Any tips on exercises, stretches, etc. to help with this? Riding doesn't seem to strengthen or alleviate it at all so I need to do something that will address it directly.


late
10-04-09, 04:51 PM
gears.

you could try adjusting the cleat to get your right foot a bit further out.

TrekJapan
10-06-09, 01:34 AM
Before you do anything like making adjustments take a look at an ebook called The Pain Free Runner.

It discusses muscle pains and the cause in great detail. I recently had some back / hip issues from a too intense (for me) yoga session. Hurt slightly but constantly for a month or two. I broke out the book and found two hot spots. One in my right piriformus muscle and the other in my right calf.

When I went to massage the calf I almost passed out from the pain.
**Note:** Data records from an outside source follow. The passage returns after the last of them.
-- ==== Sys2Proof/Machine/Views.lean ====
section
/-! DEFINITION. What a read of BAR0 returns: registers whose fields show state held elsewhere, the Platen windows, and every
other register as it is held (R33, R36 to R38, R42, R51, R58 to R60, R110). -/
namespace Sys2Proof
namespace Machine

/-- Bits put into fields of a word, from (value, hi, lo). -/
def packFlds (w : Word) (l : List (Nat × Nat × Nat)) : Word := l.foldl (fun w e => setBits w e.2.1 e.2.2 e.1) w
def bitN (b : Bool) : Nat := if b then 1 else 0

/-- A number limited to a field of n bits. -/
def capN (n v : Nat) : Nat := min v (2 ^ n - 1)

/-- The two status words of a queue (R58). -/
def qStatus (depth cap pkts : Nat) (under : Bool) (word1 : Bool) : Word :=
  if word1 then packFlds 0 [(pkts, 23, 0)]
  else packFlds 0 [(depth, 23, 0), (bitN (depth == 0), 28, 28), (bitN (depth == cap), 29, 29), (bitN under, 30, 30)]

/-! ### Blocks of the control islands -/

/-- GLB_COMMIT_STAT (R50 to R52). -/
def viewCommit (s : State) : Word :=
  packFlds (rd s rGlbCommitStat) [(bitN s.commitPend, 0, 0), (bitN (!s.staged.isEmpty), 1, 1)]

/-- GLB_GPIO_IN: a land that is driven shows its level, any other what the surroundings put there (R468). -/
def viewGpio (s : State) : Word :=
  let l := gpioLands s
  if Config.vioSys s.net.dt then ((l.1 &&& l.2) ||| (Config.gpioLevel s.net.dt &&& ~~~l.2)).zeroExtend 32 else 0

/-- EVT_GROUP_SUM and EVT_VEC_SUM (R59, R60). -/
def viewGroups (s : State) : Word :=
  packFlds 0 ((List.range 16).map fun g =>
    (bitN ((List.range 16).any fun b => let i := 16 * g + b
      rbit s (rEvtStatusn + 4 * (i / 32)) (i % 32) && !rbit s (rEvtMaskn + 4 * (i / 32)) (i % 32)), g, g))
def viewVecs (s : State) : Word := packFlds 0 ((List.range 32).map fun v => (bitN (vecSum s v), v, v))

/-- PWR_STATE, PWR_DOMAIN and PWR_BOOT (R444). -/
def viewPower (s : State) : Word :=
  packFlds (rd s rPwrState) [(s.pwr.cur.toNat, 5, 4), (bitN (blockWorks s .pwr), 8, 8)]
def viewDomains (s : State) : Word := packFlds 0 ((List.finRange 10).map fun d => (bitN (domOn s d), d.val, d.val))
def viewBoot (s : State) : Word :=
  packFlds 0 [(bitN s.pwr.qspi, 0, 0), (bitN s.pwr.copy, 1, 1), (bitN s.pwr.warm, 2, 2), (s.pwr.stage.toNat, 7, 4), (s.pwr.fail.toNat, 11, 8)]

/-- AON_WBUSY (R38). -/
def viewBusy (s : State) : Word := packFlds 0 ((s.aon.posted.filter fun e => e.busy).map fun e => (1, e.r, e.r))

/-! ### The enclave (R304, R312, R341) -/
def viewSecStat (s : State) : Word :=
  packFlds (rd s rSecStat) [(bitN s.sec.tampered, 3, 3), (bitN (s.sec.zeroing != 0), 4, 4), (bitN s.sec.keysOff, 5, 5)]
def viewLc (s : State) : Word :=
  packFlds 0 [(s.sec.lc.toNat, 2, 0), (bitN (lcOf s != s.sec.lc.toNat), 3, 3), (bitN s.sec.bootTampered, 4, 4),
    (bitN s.sec.hostCh.isSome, 5, 5), (bitN s.sec.seed.isSome, 6, 6), (bitN s.sec.pairKey.isSome, 7, 7), (bitN s.sec.dbgHash.isSome, 8, 8)]
def viewGen (s : State) (c : Nat) : Word := packFlds 0 [(genCur s c, 15, 0), (genFloor s c, 31, 16)]
def viewDbg (s : State) : Word :=
  packFlds (rd s rSecDbgStat) [(bitN s.sec.plOpen, 0, 0), (bitN s.sec.ccOpen, 1, 1), (bitN s.sec.chal.isSome, 2, 2)]
def viewSlot (s : State) (n : Nat) : Word :=
  match slotOf s n with
  | some x => packFlds 0 [(x.dest.toNat, 2, 0), (x.typ.toNat, 4, 3), (bitN x.valid, 5, 5), (bitN (slotPinned s n), 6, 6),
      (bitN (decide (n < 64)), 7, 7), (x.pclass.toNat, 9, 8), (x.pgen.toNat, 25, 10)]
  | none => packFlds 0 [(bitN (decide (n < 64)), 7, 7)]
def viewSec (s : State) (a : Nat) : Word :=
  if a = rSecStat then viewSecStat s
  else if a = rSecLc then viewLc s
  else if rSecGenc ≤ a ∧ a < rSecGenc + 12 then viewGen s ((a - rSecGenc) / 4)
  else if a = rSecDbgStat then viewDbg s
  else if rSecUidw ≤ a ∧ a < rSecUidw + 16 then s.sec.uid.toList.getD ((a - rSecUidw) / 4) 0
  else if a = rSecSlotUsed then BitVec.ofNat 32 (s.sec.slots.filter fun e => e.2.dest != 0).length
  else if a = rSecSlotPinned then BitVec.ofNat 32 (s.sec.slots.filter fun e => slotPinned s e.1).length
  else if rSecSlotAttrs ≤ a ∧ a < rSecSlotAttrs + 0x4000 then viewSlot s ((a - rSecSlotAttrs) / 4)
  else rd s a

/-! ### The Platen (R65, R108 to R110) -/
def ctxStCode : CtxSt → Nat
  | .idle => 0 | .ready => 1 | .running => 2 | .blocked => 3 | .halted => 4 | .faulted => 5 | .stopped => 6

/-- Word w of the context state of a context. -/
def viewCtx (x : Ctx) (w : Nat) : Word :=
  if w < 16 then x.g.toList.getD w 0
  else if w < 24 then (if w % 2 = 0 then (x.t.toList.getD ((w - 16) / 2) 0).truncate 32 else ((x.t.toList.getD ((w - 16) / 2) 0) >>> 32).truncate 32)
  else if w = 24 then packFlds 0 [(bitN x.fl.z, 0, 0), (bitN x.fl.n, 1, 1), (bitN x.fl.c, 2, 2), (bitN x.fl.t, 3, 3), (bitN x.fl.e, 4, 4)]
  else if w = 25 then x.pc.zeroExtend 32
  else if w = 26 then BitVec.ofNat 32 (ctxStCode x.st)
  else if w = 27 then x.cause.zeroExtend 32
  else if w = 28 then qStatus (evDepth x) 256 x.evq.length false false
  else if w = 29 then qStatus (evDepth x) 256 x.evq.length false true
  else if w = 30 then x.late
  else if 32 ≤ w ∧ w < 40 then x.desc.toList.getD (w - 32) 0
  else 0

/-- A word of the Platen data window. -/
def viewData (s : State) (a : Nat) : Word :=
  if a < 0x1A0000 then memGet zeroD s.plt.scratch ((a - 0x180000) / 4)
  else
    let w := a % 256 / 4
    match ctxNo ((a % 0x10000) / 256) with
    | none => 0
    | some c =>
      if a < 0x1B0000 then (getCtx s c).priv.toList.getD w 0
      else if a < 0x1C0000 then (getCtx s c).win.toList.getD w 0
      else if a < 0x1D0000 then viewCtx (getCtx s c) w
      else 0

def viewPlt (s : State) (a : Nat) : Word :=
  if a = rPltStat then packFlds (rd s a) [(bitN (s.plt.ctx.toList.any fun x => x.st == .faulted), 3, 3)]
  else if a = rPltCalUsed then BitVec.ofNat 32 s.plt.cal.length
  else rd s a

/-! ### Lanes and ports (R182, R237) -/
def agcCode : Agc → Nat
  | .idle => 0 | .track => 1 | .frozen => 2
def viewLane (s : State) (n : Fin 64) (a : Nat) : Word :=
  let l := getLane s n
  if a = laneReg n rLaneStat then
    packFlds (rd s a) [(agcCode l.agc, 6, 5), (bitN l.lentTo.isSome, 10, 10), (bitN l.part.isSome, 11, 11)]
  else rd s a

def portStCode : PortSt → Nat
  | .off => 0 | .sleep => 1 | .standby => 2 | .ready => 3 | .rx => 4 | .tx => 5 | .cal => 6
def viewPort (s : State) (p : Fin 16) (a : Nat) : Word :=
  let x := getPort s p
  if a = rfpReg p rRfpStat then packFlds (rd s a) [(bitN (primed s p), 9, 9)]
  else if a = rfpReg p rRfpPstate then
    packFlds (rd s a) [((if x.sess.isSome then 5 else portStCode x.st), 2, 0), (bitN (x.calNow || x.calNowRun), 8, 8), (0, 9, 9)]
  else if a = rfpReg p rRfpGainStat then packFlds 0 [(x.gain.toNat, 3, 0), (bitN x.pins.byp, 4, 4)]
  else if a = rfpReg p rRfpCalData then memGet zeroD x.cal (fld s (rfpReg p rRfpCalIdx) 8 0)
  else rd s a

/-! ### Node table, queues and Editions (R269, R276, R285, R302) -/
def viewTab (s : State) (a : Nat) : Word :=
  if a = rTabProofPos then s.tab.proofPos.zeroExtend 32
  else if a = rTabOpStat then packFlds (rd s a) [(bitN s.tab.op.isSome, 0, 0)]
  else if a = rTabQuarCur then BitVec.ofNat 32 (s.tab.galley.filter fun e => e.1 % 64 == 42 && e.2.getLsbD 2).length
  else if a = rTabQuoinUsed then BitVec.ofNat 32 s.tab.locks.length
  else if a = rTabCaseUsed then BitVec.ofNat 32 s.tab.caseE.length
  else if a = rTabIndexUsed then BitVec.ofNat 32 s.tab.index.length
  else rd s a

/-- A level in bytes, truncated toward zero. -/
def lvlBytes (v : Int) : Word := BitVec.ofInt 32 (Int.tdiv v shpScale)

/-- The queue registers (R58). Each word of queues 120 and 121 counts as a packet in PKTS. DESIGN CHOICE. -/
def viewQue (s : State) (a : Nat) : Word :=
  if a = rQueCellFree then BitVec.ofNat 32 (onDieFree s)
  else if a = rQueOvfFree then BitVec.ofNat 32 (ovfFree s)
  else if rQueQstatW0 ≤ a ∧ a < rQueQstatW0 + 8 * 115 then
    let q := (a - rQueQstatW0) / 8
    match qNo q with
    | some f => let x := s.que.q[f]
                qStatus x.ents.length (qCap q) (qPkts x) x.underrun (a % 8 == 4)
    | none => 0
  else if rQueQstatxW0 ≤ a ∧ a < rQueQstatxW0 + 8 then
    qStatus s.que.promo.length 64 s.que.promo.length false (a % 8 == 4)
  else if rQueQstatxW0 + 8 ≤ a ∧ a < rQueQstatxW0 + 16 then
    qStatus s.que.ckpt.length 66048 s.que.ckpt.length false (a % 8 == 4)
  else if rQueShpiW0 ≤ a ∧ a < rQueShpiW0 + 32 * 1024 ∧ a % 32 = 20 then lvlBytes (shpOf s ((a - rQueShpiW0) / 32)).c
  else if rQueShpiW0 ≤ a ∧ a < rQueShpiW0 + 32 * 1024 ∧ a % 32 = 24 then lvlBytes (shpOf s ((a - rQueShpiW0) / 32)).p
  else rd s a

def ednStCode : EdnSt → Nat
  | .empty => 0 | .verifying => 1 | .valid => 2 | .active => 3 | .bad => 4
def viewEdn (s : State) (a : Nat) : Word :=
  if rEdnSlotsW0 ≤ a ∧ a < rEdnSlotsW0 + 256 then
    let x := edSlot s ⟨(a - rEdnSlotsW0) / 16 % 16, by omega⟩
    if a % 16 = 0 then packFlds (rd s a) [(ednStCode x.st, 2, 0), (x.cause.toNat, 7, 4), (x.edId.toNat, 31, 16)]
    else if a % 16 = 4 then x.k.zeroExtend 32
    else rd s a
  else rd s a

/-! ### Network, Spindle and mailbox (R343, R373, R409, R471) -/
def viewNet (s : State) (a : Nat) : Word :=
  if a = rNetDtLo then (dtNow s).truncate 32
  else if a = rNetDtHi then ((dtNow s) >>> 32).truncate 32
  else if a = rNetTodData then s.net.tod.lastW
  else if a = rNetTodQstatW0 ∨ a = rNetTodQstatW1 then
    qStatus s.net.tod.ents.length 64 s.net.tod.ents.length s.net.tod.underrun (a % 8 == 4)
  else if a = rNetPortpTsqStatW0 ∨ a = rNetPortpTsqStatW1 then
    qStatus s.net.tsq[0].ents.length 64 s.net.tsq[0].ents.length s.net.tsq[0].underrun (a % 8 == 4)
  else if a = rNetPortpTsqStatW0 + 0x100 ∨ a = rNetPortpTsqStatW1 + 0x100 then
    qStatus s.net.tsq[1].ents.length 64 s.net.tsq[1].ents.length s.net.tsq[1].underrun (a % 8 == 4)
  else rd s a

def viewSpn (s : State) (a : Nat) : Word :=
  let x := s.spn
  if a = rSpnUnit then
    packFlds 0 [(unitCode x.st, 2, 0), (bitN x.home, 3, 3), (bitN (unitActive s || x.claimSeen == some true), 4, 4), (bitN (unitActive s), 5, 5),
      (bitN x.linkUp, 6, 6), (bitN x.inStep, 7, 7), (bitN x.suspect, 8, 8)]
  else if a = rSpnToken then x.token
  else if a = rSpnCkpt then x.ckpt
  else if a = rSpnDtOfs then x.dtOfs
  else if a = rSpnDelay then x.delay
  else if a = rSpnPairChk then x.pairChk
  else if a = rSpnFawEffLo then s.net.fawEff.truncate 32
  else if a = rSpnFawEffHi then (s.net.fawEff >>> 32).truncate 32
  else if a = rSpnLink then packFlds 0 [(x.lock.toNat, 3, 0), (bitN x.aligned, 4, 4), (bitN x.linkUp, 5, 5)]
  else if rSpnPeerqqW0 ≤ a ∧ a < rSpnPeerqqW0 + 640 then
    match x.peerQ.find? fun e => e.1 == (a - rSpnPeerqqW0) / 8 with
    | some e => if a % 8 = 0 then e.2.1 else e.2.2
    | none => 0
  else rd s a

/-! ### A read -/

/-- The value of a register of a block that is on. -/
def readReg (s : State) (a : Nat) : Word :=
  if 0x100000 ≤ a ∧ a < 0x140000 then memGet zeroD s.plt.formeA ((a - 0x100000) / 4)
  else if 0x140000 ≤ a ∧ a < 0x180000 then memGet zeroD s.plt.formeB ((a - 0x140000) / 4)
  else if 0x180000 ≤ a ∧ a < 0x200000 then viewData s a
  else match blockAt a with
    | some .glb => if a = rGlbCommitStat then viewCommit s else if a = rGlbGpioIn then viewGpio s else rd s a
    | some .evt => if a = rEvtGroupSum then viewGroups s else if a = rEvtVecSum then viewVecs s else rd s a
    | some .pwr => if a = rPwrState then viewPower s else if a = rPwrDomain then viewDomains s else if a = rPwrBoot then viewBoot s else rd s a
    | some .aon => if a = rAonWbusy then viewBusy s else rd s a
    | some .sec => viewSec s a
    | some .plt => viewPlt s a
    | some (.lane n) => viewLane s n a
    | some (.rfp p) => viewPort s p a
    | some .tab => viewTab s a
    | some .que => viewQue s a
    | some .edn => viewEdn s a
    | some .net => viewNet s a
    | some .spn => viewSpn s a
    | some .mgt => rd s a
    | none => 0

/-- A host read: its value, with the word a pop port removes (R33), or the flag of an access to a domain that is off (R36). -/
def hostRead (s : State) (a : Nat) : State × Word :=
  match addrDom a with
  | none => (s, 0)
  | some d =>
    if !domOn s d then (accError s 2 a, 0xFFFF_FFFF)
    else if a = rNetTodData then todTake s
    else if a = rNetPortpTsq then tsqRead s 0
    else if a = rNetPortpTsq + 0x100 then tsqRead s 1
    else (s, readReg s a)

end Machine
end Sys2Proof
end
It was really knotted. (I run almost daily and bike quite a bit and seldom rest my legs). Anyway the pain diminished pretty much right away and was gone completely after a couple days.

John


tadawdy
10-06-09, 01:46 AM
+1 on any form of myofascial release. Foam rollers and tennis balls have done wonders for me. Stretching is the natural impulse, but pressure helps shut off the muscle.

ironhorse3
10-06-09, 03:15 AM
Can that be done on the iliacus / iliopsoas? These are inside the body, near the spine (the pork loin, if you will).

You might be applying a lot of power to the upstroke (pulling on the pedal clips). Try a smoother pedaling sequence for awhile to see if that helps. Stretching the ileopsoas requires you to extend the hip with the knee bent. A physiotherapist can best advise you on this.

chipcom
10-06-09, 05:02 AM
I've noticed improvement in some people with this problem once they pull their heads out of their asses.
YMMV

ModoVincere
10-06-09, 06:47 AM
gears.

you could try adjusting the cleat to get your right foot a bit further out.


+1 on any form of myofascial release. Foam rollers and tennis balls have done wonders for me. Stretching is the natural impulse, but pressure helps shut off the muscle.

both of these.....and double check your fit on that bike. Since you are stating that it only seems to occur on that bike, I would suggest starting with a proper fitting to make sure everything is proper.

TimJ
10-06-09, 10:14 AM
+1 on any form of myofascial release. Foam rollers and tennis balls have done wonders for me. Stretching is the natural impulse, but pressure helps shut off the muscle.


Before you do anything like making adjustments take a look at an ebook called The Pain Free Runner.

It discusses muscle pains and the cause in great detail. I recently had some back / hip issues from a too intense (for me) yoga session. Hurt slightly but constantly for a month or two. I broke out the book and found two hot spots. One in my right piriformus muscle and the other in my right calf.

When I went to massage the calf I almost passed out from the pain. It was really knotted. (I run almost daily and bike quite a bit and seldom rest my legs). Anyway the pain diminished pretty much right away and was gone completely after a couple days.

John

I will check these suggestions out. Thanks.